Olga Misař née Popper (1876 – 1950) was an Austrian peace activist, feminist and writer. From 1910, she was active in Austrian activities related to the women's movement and suffrage. In April 1915, she represented Austria at the International Congress of Women in The Hague. She later became a board member of the Austrian branch of the Women's International League for Peace and Freedom while also participating in the central organization. For many years she was active in War Resisters' International (WRI) and in 1928 organized the second WRI Conference which was held in Sonntagberg, Austria. In April 1939, threatened by the Nazi regime, together with her husband and daughter, Olga Misař fled to Enfield near London where she joined the British branch of the International League for Peace and Freedom.

==Early life and family==
Born in Vienna on 11 December 1876, Olga Popper was the daughter of the textile manufacturer Dietrich David Popper (1845–1925) and his wife Friederike née Engelsmann. Brought up initially by her Jewish parents in Vienna, from the age of 11 to 18 she lived in England becoming fully bilingual. On returning to Vienna, despite her parents' wishes she continued her studies thanks to the money she earned by teaching English. In 1899, she married the mathematics teacher Wladimir Misař (1872–1963) with whom she had twin daughters, Olga and Vera, in 1900.

==Career==
Interested in women's affairs, from 1910 she was a board member of the Austrian Women's Association's discussion club and from 1911 to 1912, editor of a paper on the protection of motherhood, Mitteilungen des Österreichischen Bundes für Mutterschutz. In April 1915, as an active member of the Women's Association, she was one of the Austrian delegates at the International Congress of Women in The Hague. On her return to Austria, together with the other Austrian delegate Yella Hertzka, she founded the Austrian branch of the resulting Women's International League for Peace and Freedom (WILPF).

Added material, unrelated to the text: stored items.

theorem execPtpSyncRx_none {s : State} {m : PtpMsg} {k : Int} (i : Int) (o : Option Int) (ms : Nat)
    (h : s.ptpMine m = false ∨ s.isSource m = false ∨ k < -7 ∨ 0 < k) : exec (.ptpSyncRx m k i o ms) s = .next s := by
  refine (if_pos ?_ : execPtpSyncRx m k i o ms s = _)
  rcases h with h | h | h | h <;> simp [h]

theorem execPtpFollowUpRx_source {s : State} {m : PtpMsg} (o : Int) (ms : Nat) (h1 : s.ptpMine m = true) (h2 : s.isSource m = true) :
    exec (.ptpFollowUpRx m o ms) s = match (s.ptp m.port).syncWait with
      | some (q, t) => .next (if q = m.seq then s.syncDone m t o ms else s)
      | none => .next s :=
  (if_neg (by simp [h1, h2]) : execPtpFollowUpRx m o ms s = _)

theorem execPtpFollowUpRx_none {s : State} {m : PtpMsg} (o : Int) (ms : Nat) (h : s.ptpMine m = false ∨ s.isSource m = false ∨
    ∀ t, (s.ptp m.port).syncWait ≠ some (m.seq, t)) : exec (.ptpFollowUpRx m o ms) s = .next s := by
  by_cases h1 : s.ptpMine m = true ∧ s.isSource m = true
  · rw [execPtpFollowUpRx_source o ms h1.1 h1.2]
    have h2 := (h.resolve_left (by simp [h1.1])).resolve_left (by simp [h1.2])
    cases hw : (s.ptp m.port).syncWait with
    | none => rfl
    | some w =>
      refine congrArg Host.Outcome.next (if_neg fun hq => h2 w.2 ?_)
      rw [hw, ← hq]
  · refine (if_pos ?_ : execPtpFollowUpRx m o ms s = _)
    rcases Decidable.not_and_iff_or_not.mp h1 with h1 | h1 <;> simp [h1]

theorem State.timeTo_secAt (s : State) (st : LmpSt) : (s.timeTo st).lmp.secAt = s.lmp.secAt := by
  unfold State.timeTo
  split
  · rfl
  · rw [State.attn_lmp, State.logPost_lmp]

theorem State.timeTo_st (s : State) (st : LmpSt) : (s.timeTo st).lmp.st = st := by
  unfold State.timeTo
  split
  · assumption
  · rw [State.attn_lmp, State.logPost_lmp]

theorem State.loadSecMark_secAt (s : State) : s.loadSecMark.lmp.secAt = s.lmp.secAt := by
  unfold State.loadSecMark
  split
  · rfl
  · split <;> rfl

/-- R413: an offset taken leaves the next second as it was found. -/
theorem State.takeOffset_secAt (s0 : State) (off : Int) (ms : Nat) : (s0.takeOffset off ms).lmp.secAt = s0.lmp.secAt := by
  unfold State.takeOffset
  have h : (({ s0 with lmp := { s0.lmp with offset := off } }.applyAt (.on .offset)).servo off ms).lmp.secAt = s0.lmp.secAt := rfl
  generalize ({ s0 with lmp := { s0.lmp with offset := off } }.applyAt (.on .offset)).servo off ms = s at h
  dsimp only
  rw [← h]
  cases s.lmp.st with
  | freerun => exact State.timeTo_secAt _ _
  | holdover => exact State.timeTo_secAt _ _
  | acquiring =>
    dsimp only
    split
    · rfl
    · split
      · rfl
      · split
        · exact (State.timeTo_secAt _ _).trans (State.loadSecMark_secAt _)
        · rfl
  | locked =>
    dsimp only
    split
    · split
      · rfl
      · exact State.timeTo_secAt _ _
    · rfl

theorem execPtpPdelayReqRx_none {s : State} {m : PtpMsg} (h : s.ptpMine m = false ∨ s.peer m.port = false) : exec (.ptpPdelayReqRx m) s = .next s := by
  refine congrArg Host.Outcome.next (if_neg ?_)
  rcases h with h | h <;> simp [h]

/-- R411: the response to the request that waits. -/
theorem execPtpDelayRespRx_mine {s : State} {m : PtpMsg} (rx tx i : Int) (h : s.ptpMine m = true) : exec (.ptpDelayRespRx m rx tx i) s =
    match (s.ptp m.port).reqWait with
    | none => .next s
    | some (q, egress) =>
      if q ≠ m.seq then .next s
      else match s.meanDelay m.port egress rx tx i m.corr with
        | none => .next s
        | some d => .next (if s.lmp.port = m.port.idx then
            { s.modPtp m.port (fun x => { x with reqWait := none, delay := d + s.par (P.lmpAsymA + m.port.idx) }) with
              lmp := { (s.modPtp m.port (fun x => { x with reqWait := none, delay := d + s.par (P.lmpAsymA + m.port.idx) })).lmp with
                mpd := divFree 96 d 1000 } }
          else s.modPtp m.port (fun x => { x with reqWait := none, delay := d + s.par (P.lmpAsymA + m.port.idx) })) :=
  (if_neg (by simp [h]) : execPtpDelayRespRx m rx tx i s = _)

theorem execPtpDelayRespRx_notMine {s : State} {m : PtpMsg} (rx tx i : Int) (h : s.ptpMine m = false) : exec (.ptpDelayRespRx m rx tx i) s = .next s :=
  (if_pos (by simp [h]) : execPtpDelayRespRx m rx tx i s = _)

theorem execPtpDelayRespRx_none {s : State} {m : PtpMsg} (rx tx i : Int) (h : (∀ e, (s.ptp m.port).reqWait ≠ some (m.seq, e)) ∨
    ∃ e, (s.ptp m.port).reqWait = some (m.seq, e) ∧ s.meanDelay m.port e rx tx i m.corr = none) : exec (.ptpDelayRespRx m rx tx i) s = .next s := by
  cases hm : s.ptpMine m with
  | false => exact execPtpDelayRespRx_notMine rx tx i hm
  | true =>
    rw [execPtpDelayRespRx_mine rx tx i hm]
    cases hw : (s.ptp m.port).reqWait with
    | none => rfl
    | some w =>
      rw [hw] at h
      by_cases hq : w.1 = m.seq
      · obtain ⟨e, he, hn⟩ := h.resolve_left fun ha => ha w.2 (by rw [← hq])
        cases he
        dsimp only
        rw [if_neg (not_not_intro rfl), hn]
      · exact if_pos hq

theorem execPtpDelayRespRx_measures {s : State} {m : PtpMsg} {rx tx i e d : Int} (h1 : s.ptpMine m = true)
    (h2 : (s.ptp m.port).reqWait = some (m.seq, e)) (h3 : s.meanDelay m.port e rx tx i m.corr = some d) (h4 : m.port.idx < s.lmp.ports.length) :
    Completes (.ptpDelayRespRx m rx tx i) s fun t => (t.ptp m.port).delay = d + s.par (P.lmpAsymA + m.port.idx) ∧
      (t.ptp m.port).reqWait = none ∧ t = { s with lmp := t.lmp } := by
  have hp := State.modPtp_ptp (s := s) (p := m.port) (fun x => { x with reqWait := none, delay := d + s.par (P.lmpAsymA + m.port.idx) }) h4
  have e := execPtpDelayRespRx_mine rx tx i h1
  rw [h2] at e
  dsimp only at e
  rw [if_neg (not_not_intro rfl), h3] at e
  refine ⟨_, e, ?_⟩
  split
  · exact ⟨congrArg PtpPort.delay hp, congrArg PtpPort.reqWait hp, rfl⟩
  · exact ⟨congrArg PtpPort.delay hp, congrArg PtpPort.reqWait hp, rfl⟩

/-! The loss of the source. -/

/-- R414: the port of the source. -/
def State.srcPort (s : State) : PortId := if s.lmp.port = 0 then .a else .b

/-- R414: the other port. -/
def State.sparePort (s : State) : PortId := if s.lmp.port = 0 then .b else .a

theorem State.srcPort_ne (s : State) : s.srcPort ≠ s.sparePort := by
  unfold State.srcPort State.sparePort
  split <;> simp

theorem State.sparePort_idx (s : State) : s.sparePort.idx ≠ s.lmp.port := by
  unfold State.sparePort
  split
  · next h => simp [h, PortId.idx]
  · next h => exact fun he => h he.symm

/-- R414: the source's port has lost its Sync. -/
def State.syncDropped (s : State) : State :=
  s.modPtp s.srcPort (fun x => { x with st := if x.st = .timeReceiver then .uncalibrated else x.st, lastSync := none, syncWait := none })

/-- R414: the source's data set is forgotten. -/
def State.srcForgotten (s : State) : State := s.syncDropped.modPtp s.srcPort PtpPort.forget

theorem State.sourceLost_eq (s : State) : s.sourceLost = if s.srcForgotten.bestPort.isSome then s.srcForgotten.reselect else s.syncDropped := rfl

theorem State.syncDropped_heard (s : State) : (s.syncDropped.ptp s.srcPort).heard = (s.ptp s.srcPort).heard := by
  by_cases h : s.srcPort.idx < s.lmp.ports.length
  · unfold State.syncDropped
    rw [State.modPtp_ptp _ h]
  · rw [State.ptp_absent h]
    exact State.ptp_absent (by simpa [State.syncDropped, State.modPtp] using h)

theorem PtpPort.best_congr {x y : PtpPort} (h : x.heard = y.heard) : x.best = y.best := by
  unfold PtpPort.best
  rw [h]

theorem State.srcForgotten_spare (s : State) : s.srcForgotten.ptp s.sparePort = s.ptp s.sparePort :=
  (State.modPtp_other _ s.srcPort_ne).trans (State.modPtp_other _ s.srcPort_ne)

/-- R414: what the source's port has heard beside its best data set. -/
theorem State.srcForgotten_heard {s : State} {b : Announced} (h : (s.ptp s.srcPort).best = some b) :
    (s.srcForgotten.ptp s.srcPort).heard = (s.ptp s.srcPort).heard.filter (fun y => y.sender != b.sender) := by
  have hp : s.srcPort.idx < s.lmp.ports.length := by
    refine Classical.byContradiction fun hn => ?_
    have hm := (PtpPort.best_best h).1
    rw [State.ptp_absent hn] at hm
    cases hm
  have hp' : s.srcPort.idx < s.syncDropped.lmp.ports.length := by simpa [State.syncDropped, State.modPtp] using hp
  unfold State.srcForgotten
  rw [State.modPtp_ptp _ hp', PtpPort.forget_heard ((PtpPort.best_congr s.syncDropped_heard).trans h), s.syncDropped_heard]

theorem State.srcForgotten_none {s : State} (h : (s.ptp s.srcPort).heard = []) : (s.srcForgotten.ptp s.srcPort).heard = [] := by
  by_cases hp : s.srcPort.idx < s.syncDropped.lmp.ports.length
  · unfold State.srcForgotten
    rw [State.modPtp_ptp _ hp, PtpPort.forget_none (PtpPort.best_none_iff.mpr (s.syncDropped_heard.trans h))]
    exact s.syncDropped_heard.trans h
  · exact State.ptp_absent (by simpa [State.srcForgotten, State.modPtp] using hp)

/-- R409: a port that has heard something is a candidate. -/
theorem State.bestPort_none_iff (s : State) : s.bestPort = none ↔ (s.ptp .a).heard = [] ∧ (s.ptp .b).heard = [] := by
  rw [← PtpPort.best_none_iff, ← PtpPort.best_none_iff]
  unfold State.bestPort
  cases (s.ptp .a).best <;> cases (s.ptp .b).best <;> simp

theorem State.bestPort_none_src (s t : State) : t.bestPort = none ↔ (t.ptp s.srcPort).heard = [] ∧ (t.ptp s.sparePort).heard = [] := by
  rw [State.bestPort_none_iff]
  unfold State.srcPort State.sparePort
  split
  · rfl
  · exact and_comm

In 1917, Misař was a co-founder of the Österreichisch Friedenspartei (Austrian Peace Party) which was closely associated with the Women's Association. She participated in many of the organization's demonstrations, frequently encountering difficulties with the police. She put herself forward as a candidate in the February 1919 national election for the Demokratische Mittelstandspartei (Democratic Middle-Class Party) but was not elected.

From 1921, together with Hertzka, Misař was a board member of the Austrian branch of the WILPF. She was also active in the central WILPF organization, attending the annual meetings for some 15 years. As secretary of the Austrian branch of the War Resisters' International, she developed the organization in Austria, organizing the second War Resisters' International Conference (2. Internationale Konferenz der Kriegsdienstgegner) in Sonntagberg, Lower Austria, from 27 to 31 July 1928.

Under the government of Kurt Schuschnigg, the Austrian War Resistors' Alliance (Bund der Kriegsdienstgegner) was dissolved with the result that Misař could no longer be active in Austria. She did nevertheless continue her involvement in the international network. In March 1938, the home of Misař and her husband was searched and many of their books were confiscated. In April 1939, they fled to Enfield near London where they lived with their daughter Olga and her husband.

Olga Misař's exile with her husband was not easy. They found there were few opportunities for translation or tutoring and depended above all on support from their daughter's family. From 1942 to 1948 they moved to Huddersfield where Wladimir found an office job in a textile company. Thereafter they moved back to Enfield.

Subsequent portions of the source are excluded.